The UK National Cyber Security Centre (NCSC) and Microsoft warn that the Russian state-backed actor “Callisto Group” (aka “Seaborgium” or “Star Blizzard”) is targeting organizations worldwide with spear-phishing campaigns used to steal account credentials and data.
Callisto is an advanced persistent threat actor (APT) that has been active since late 2015 and has been attributed to Russia’s ‘Centre 18’ division of the Federal Security Service (FSB)
Last year, Microsoft’s threat analysts disrupted a group’s attack targeting various European NATO countries by deactivating the threat actor’s Microsoft accounts used for surveillance and email collection. Microsoft also reported 69 domains associated with their phishing campaigns to shut down the sites.
In January this year, NCSC warned about Callisto’s attacks, underlining the group’s open-source intelligence (OSINT) and social engineering skills.
Today, the United Kingdom officially attributed attacks to Callisto that led to the leaking of UK-US trade documents, the 2018 hack of the UK think tank Institute for Statecraft, and more recently, the hack on StateCraft’s founder Christopher Donnelly.
In addition, the UK says the group is behind credential and data theft attacks against parliamentarians from multiple political parties, universities, journalists, the public sector, non-government organizations, and other civil society organizations.
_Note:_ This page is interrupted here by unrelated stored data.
-- ==== Sys2Proof/Machine/Cc.lean ====
section
/-!
DEFINITION. Context coherence (R529-R547): caches, homes, messages, Nacks and reservations, push hints, and the poisoning
of lines. A request reaches its home as it is issued; every other message is in flight until the command that names it
delivers it, and such a command changes nothing while the message is not in flight (DESIGN CHOICE, log entry 27).
-/
namespace Sys2Proof.Machine

open Sys2Proof

/-! ### Lines, copies and messages -/

/-- The key of a line's copy in a cache, or of an agent's request for it. -/
def ccKey (line agent : Nat) : Nat := 16 * line + agent

/-- A line that is not listed: in no cache and without a transaction. -/
def lineIdle : CcLine := ⟨none, [], none, none, false⟩
def lineAt (b : Block) (line : Nat) : CcLine := tget lineIdle b.cc.lines line
def lineSet (line : Nat) (l : CcLine) (b : Block) : Block := modCc (fun c => { c with lines := tset lineIdle c.lines line l }) b
def copyAt (b : Block) (line tile : Nat) : Option CcCopy := tfind b.cc.copies (ccKey line tile)
def copySet (line tile : Nat) (c : CcCopy) (b : Block) : Block :=
  modCc (fun x => { x with copies := tput x.copies (ccKey line tile) c }) b
def copyDrop (line tile : Nat) (b : Block) : Block := modCc (fun x => { x with copies := tdel x.copies (ccKey line tile) }) b

/-- A copy in a state, with nothing awaited. -/
def copyIn (st : CcState) : CcCopy := ⟨st, false, false, false, [], none⟩

/-- A message is in flight to an agent; a home has none of its own number, so a message to it names the cache that sent
it. -/
def ccSend (line agent : Nat) (m : CcMsg) (b : Block) : Block := modCc (fun c => { c with msgs := c.msgs ++ [(line, agent, m)] }) b

/-- Is a message of a kind that carries something: a FwdGetS, a FwdGetM, a FwdDone, a PutAck? -/
def CcMsg.isFwdGetS : CcMsg → Bool | .fwdGetS _ => true | _ => false
def CcMsg.isFwdGetM : CcMsg → Bool | .fwdGetM _ => true | _ => false
def CcMsg.isFwdDone : CcMsg → Bool | .fwdDone _ _ => true | _ => false
def CcMsg.isPutAck : CcMsg → Bool | .putAck _ => true | _ => false

/-- The first message of a line to or from an agent that a test picks. -/
def ccFind (b : Block) (line agent : Nat) (p : CcMsg → Bool) : Option CcMsg :=
  (b.cc.msgs.find? (fun m => m.1 == line && m.2.1 == agent && p m.2.2)).map (·.2.2)

/-- Take a message out of flight. -/
def ccTake (line agent : Nat) (m : CcMsg) (b : Block) : Block :=
  modCc (fun c => { c with msgs := c.msgs.erase (line, agent, m) }) b


/-- Is a line that of a QP context, which needs an entry of the owner table (R530)? -/
def lineOfQp (line : Nat) : Bool := line % 4 == 0

/-- Is a line cached, or about to be? -/
def CcLine.cached (l : CcLine) : Bool := l.owner.isSome || l.sharers != [] || l.busy.isSome

/-- The owner table is full for a line (R530). -/
def ownerTableFull (b : Block) (line : Nat) : Bool :=
  lineOfQp line && !(lineAt b line).cached && 16384 ≤ tcount (fun k l => lineOfQp k && l.cached) b.cc.lines

/-- Has a context cache room for a line without an eviction (R22, R543): 2,048 QP contexts, 12 MiB in all? -/
def cacheRoom (b : Block) (line tile : Nat) : Bool :=
  let mine := b.cc.copies.filter (fun e => e.1 % 16 == tile)
  let qps := mine.countP (fun e => lineOfQp (e.1 / 16))
  (!(lineOfQp line) || qps < 2048) && 64 * (mine.length - qps) + 512 * qps + 512 ≤ 12 * 2 ^ 20

/-- The partition that a line belongs to, where its object exists. -/
def linePart (b : Block) (line : Nat) : Option Nat :=
  let o := line / 4
  match line % 4 with
  | 0 => (tfind b.ft.qps o).map (·.part)
  | 1 => (tfind b.sq.rings o).map (fun _ => o / 4096)
  | 2 => (tfind b.sq.cqs o).map (fun _ => o / 4096)
  | _ => some (o / 2 ^ 51 / 4096)

/-- The tile at whose stop a line's home slice attaches (R529): the slices hold the lines in turn (DESIGN CHOICE, log entry
27). -/
def lineTile (b : Block) (line : Nat) : Nat :=
  match b.fuses.channels with
  | [] => 0
  | l => channelTile (l.getD (line % l.length) 0)

/-! ### The home (R537, R540, R542, R543) -/

/-- Count a Nack of a request, and reserve the line once the request has been Nacked STARVE times (R542). -/
def ccNack (line agent : Nat) (b : Block) : Block :=
  let k := ccKey line agent
  let n := tget 0 b.cc.nacks k + 1
  let starve := if fget b F.ccCtlStarve 0 = 0 then 1 else fget b F.ccCtlStarve 0
  let l := lineAt b line
  let b := ccSend line agent .nack (fbump F.ccEventsNacks 0 1 (modCc (fun c => { c with nacks := tput c.nacks k n }) b))
  let b := tcCount (lineTile b line) 0x050 (linePart b line) 1 b
  if starve ≤ n ∧ l.reserved = none then fbump F.ccEventsReserved 0 1 (lineSet line { l with reserved := some agent } b) else b

/-- The home takes a request: its Nacks are forgotten, and a reservation for it ends (R542). -/
def ccAccept (line agent : Nat) (b : Block) : Block :=
  let l := lineAt b line
  let b := modCc (fun c => { c with
    nacks := tdel c.nacks (ccKey line agent)
    copies := tmod c.copies (ccKey line agent) (fun x => { x with accepted := true, retryAt := none }) }) b
  if l.reserved = some agent then lineSet line { l with reserved := none } b else b

/-- Offer a line that an NCWrite has left uncached to the hint tile in E (R543). -/
def ccPush (line tile : Nat) (b : Block) : Block :=
  let l := lineAt b line
  if !fon b F.ccCtlPushEn 0 || 12 ≤ tile then b
  else if (copyAt b line tile).isSome || ownerTableFull b line || !cacheRoom b line tile then fbump F.ccEventsPushDeclined 0 1 b
  else copySet line tile (copyIn .e) (lineSet line { l with owner := some tile, sharers := [] } b)

/-- The open transaction of a line ends once no ack is awaited (R537). -/
def ccFinish (line : Nat) (b : Block) : Block :=
  let l := lineAt b line
  match l.busy with
  | none => b
  | some t =>
    if t.acks != [] || t.fwd.isSome then b
    else
      match t.req with
      | .getM | .upgrade =>
        let fromDepot := t.req == .getM && l.owner.isNone
        let b := lineSet line { l with owner := some t.agent, sharers := [], busy := none } b
        let b := if fromDepot then ccSend line t.agent (.data false) b else b
        ccSend line t.agent .grant b
      | .ncWrite hint =>
        let b := lineSet line { l with owner := none, sharers := [], busy := none } b
        let b := modCc (fun c => { c with ncs := tdel c.ncs (ccKey line t.agent) }) b
        (match hint with
         | some h => ccPush line h b
         | none => b)
      | .putM | .putO => lineSet line { l with owner := none, busy := none } b
      | _ => lineSet line { l with busy := none } b

/-- Open a transaction: forwards and invalidations go out (R537). -/
def ccOpen (line agent : Nat) (r : CcReq) (fwd : Option (Nat × CcMsg)) (invs : List Nat) (b : Block) : Block :=
  let l := lineAt b line
  let b := lineSet line { l with busy := some ⟨r, agent, invs, fwd.map (·.1)⟩ } b
  let b := match fwd with
    | some (o, m) => ccSend line o m b
    | none => b
  ccFinish line (each invs (fun t b => ccSend line t .inv b) b)

/-- The home serves a request that it has taken (R537, R538, R540). -/
def ccServe (line agent : Nat) (r : CcReq) (b : Block) : Block :=
  let l := lineAt b line
  let others := l.sharers.filter (· != agent)
  let other := match l.owner with
    | some o => if o = agent then none else some o
    | none => none
  match r with
  | .getS =>
    (match other with
     | some o => ccOpen line agent r (some (o, .fwdGetS agent)) [] b
     | none =>
       if others = [] then ccSend line agent (.data true) (lineSet line { l with owner := some agent, sharers := [] } b)
       else ccSend line agent (.data false) (lineSet line { l with sharers := sins agent l.sharers } b))
  | .getM | .upgrade =>
    let here := l.owner = some agent ∨ l.sharers.contains agent
    let r := if r = .upgrade ∧ here then CcReq.upgrade else .getM
    ccOpen line agent r (other.map (fun o => (o, .fwdGetM agent))) (others.filter (fun t => some t != other)) b
  | .putM | .putO =>
    if l.owner = some agent then
      ccSend line agent .wbGrant (lineSet line { l with busy := some ⟨r, agent, [], some agent⟩ } b)
    else ccSend line agent (.putAck true) b
  | .putE =>
    if l.owner = some agent then ccSend line agent (.putAck false) (lineSet line { l with owner := none } b)
    else ccSend line agent (.putAck true) b
  | .ncRead =>
    (match l.owner with
     | some o => ccOpen line agent r (some (o, .fwdGetS agent)) [] b
     | none => ccSend line agent (.data false) b)
  | .ncWrite _ => ccOpen line agent r (l.owner.map (fun o => (o, .fwdRecall))) (l.sharers.filter (fun t => some t != l.owner)) b

/-- Does a request cache its line? -/
def CcReq.caches (r : CcReq) : Bool := r == .getS || r == .getM || r == .upgrade

/-- A request reaches its home (R533, R542): it is served, or answered with Nack. Nothing is done with a poisoned line
(R545). -/
def ccArrive (line agent : Nat) (r : CcReq) (b : Block) : Block :=
  let l := lineAt b line
  if l.poisoned then b
  else if l.busy.isSome || (l.reserved.isSome && l.reserved != some agent) || (r.caches && ownerTableFull b line) then
    ccNack line agent b
  else ccServe line agent r (ccAccept line agent b)

/-! ### Requests (R529, R532, R540) -/

/-- A cache issues a request: its copy enters the transient state of it. `none` where the copy's state does not allow
the request. -/
def ccIssue (line tile : Nat) (b : Block) (r : CcReq) (st : Option CcState) : Block :=
  match st with
  | none => b
  | some st =>
    if 12 ≤ tile ∨ linePoisoned b (line % 4) (line / 4) then b
    else ccArrive line tile r (copySet line tile (copyIn st) b)

/-- The transient state that a request gives a copy (R532). -/
def ccEnter (b : Block) (line tile : Nat) (r : CcReq) : Option CcState :=
  let at_ : Option CcState := (copyAt b line tile).map (·.st)
  match r, at_ with
  | .getS, none => some .isD
  | .getM, none => some .imD
  | .upgrade, some .s => some .smD
  | .upgrade, some .o => some .omA
  | .putM, some .m => some .miA
  | .putO, some .o => some .oiA
  | .putE, some .e => some .eiA
  | _, _ => none

/-- Is a state stable, so that the line may give way to another (R531, R541)? -/
def CcState.stable (x : CcState) : Bool := x == .m || x == .o || x == .e || x == .s

/-- The line of a tile's cache that gives way to a new one (R540, R541): a QP context where the cache holds its 2,048 of them and the
new line is one more. Of the lines in a stable state it is the first in number (DESIGN CHOICE, log entry 107). -/
def ccVictim (b : Block) (line tile : Nat) : Option (Nat × CcState) :=
  let qps := b.cc.copies.countP (fun e => e.1 % 16 == tile && lineOfQp (e.1 / 16))
  let full : Bool := lineOfQp line && decide (2048 ≤ qps)
  (b.cc.copies.find? (fun e => e.1 % 16 == tile && e.2.st.stable && (!full || lineOfQp (e.1 / 16)))).map (fun e => (e.1 / 16, e.2.st))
“The Foreign, Commonwealth and Development Office has also summoned the Russian Ambassador to express the UK’s deep concern about Russia’s sustained attempts to use cyber to interfere in political and democratic processes in the UK and beyond,” reads a press statement from UK.
Callisto’s latest tactics
In a bulletin published today, the UK’s NCSC says Callisto remains focused on launching spear-phishing attacks targeting the country’s governmental organizations, think tanks, politicians, defense-industrial units, and various NGOs.
“This advisory raises awareness of the spear-phishing techniques Star Blizzard uses to target individuals and organisations. This activity is continuing through 2023,” warns the NCSC.
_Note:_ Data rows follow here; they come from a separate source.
-- ==== Sys2Proof/Machine/Run.lean ====
section
/-!
DEFINITION. What a command gives: a next state, with the block changed and the queue and the depot as they were, or the fault of an answer that nothing asked for.
-/
namespace Sys2Proof.Machine

open Sys2Proof

/-- A command whose effect is on the block alone. -/
def run (f : Block → Block) (s : State) : Host.Outcome State Fault Refusal := .next { s with blk := f s.blk }

/-- The answer of a compute die, of the depot or of a memory that is read for descriptors or a table, to an exchange: one that was never
issued, or one with other bytes than were asked for, is a violation by the neighbour that Flovel does not detect, and R28
promises nothing then. Host ports detect theirs (`hostAnswer`). -/
def answer (n : Nat) (fits : Txn → Bool) (f : Block → Block) (s : State) : Host.Outcome State Fault Refusal :=
  if !txnKnown n s.blk then .fault .noPromise
  else
    match tfind s.blk.txns n with
    | some t => if fits t then run f s else .fault .noPromise
    | none => run f s

/-- A word with a field at a value: a command that names what a field of its register says carries that value in it. -/
def carry (f : Fld) (v : Nat) (val : BitVec 64) : BitVec 64 := qset val f.hi f.lo v

/-- A command that is a write of copy `c` of a register (R12, R733). -/
def writeReg (w : Agent) (r : Reg) (c : Nat) (half : Half) (val : BitVec 64) : Block → Block :=
  regWriteTo w r c half val true

/-- No command waits: domain time goes on by 1 ns (log entry 41). -/
def idle (s : State) : State := { s with blk := timeTo (s.blk.now + 1) s.blk }

end Sys2Proof.Machine
end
The attackers source key information from social media platforms like LinkedIn and then approach their targets by emailing personal addresses that are less likely to be monitored by enterprise security software.
After building rapport with the target over time, Callisto sends a malicious link embedded in a PDF document hosted on Google Drive or OneDrive, which takes the target to a phishing site.
The phishing sites, hosted on illegitimate domains, target Microsoft, Yahoo, and other emailing platforms and are often protected by a CAPTCHA to filter out bots and give a sense of extra legitimacy.
The phishing operation is backed by the open-source EvilGinx proxy attack framework that steals both user credentials and session cookies. This allows Callisto to bypass two-factor authentication when logging in with the stolen credentials.
Next, the attackers use the stolen information to access the victim’s email account, analyze their inbox, and set up forwarding rules that give them ongoing access to the victim’s future communications.
At this final stage, Callisto operators identify and engage in any lateral phishing opportunities, using their access to the victim’s inbox to hit other key targets.
Microsoft has also published a report today highlighting the following new techniques, tactics, and procedures adopted by the threat actor after April 2023:
- Use of server-side scripts that block automated scanning of the malicious infrastructure.
- Use of email marketing platform services like HubSpot and MailerLite to mask true email addresses.
- Use of DNS provider to mask the IP addresses of the VPS infrastructure.
- Use of domain generation algorithm (DGA) for better evasion and resistance to blocks.
Defending against the Callisto threat and any spear-phishing attack requires a multi-faceted approach, including using phishing-resistant MFA methods like hardware keys, implementing strict conditional access policies, and monitoring for abnormal activity.
Sanctioned by the US and UK
An international law enforcement consisting of agencies from the UK, US, Australia, Canada, and New Zealand has identified two members of the Callisto hacking group.
Those are Aleksandrovich Peretuatko, believed to be an FBS Center 18 intelligence officer, and Andrey Stanislavovich Korinets, aka “Alexey Doguzhiev.”
The two are considered directly responsible for Callisto operations targeting multiple UK organizations, some resulting in unauthorized access and exfiltration of sensitive data.
As part of today’s announcement, both the UK and the US have sanctioned the two members for attempting to undermine the UK’s democratic process. The US Department of Justice has also indicted the members for “malign influence operations designed to influence the U.K.’s 2019 Elections.”
“The United Kingdom has sanctioned two individuals for engaging in spear phishing operations with the intention to use information obtained to undermine UK democratic processes,” reads a press statement from the US Department of the Treasury.
“The United States, in support of and in solidarity with the United Kingdom, has also taken action against the same individuals, identifying their connection to the FSB unit and its activity that has targeted US critical government networks.”
The US government’s Rewards for Justice program also offers a $10 million reward for information on Callisto’s group members and their activities.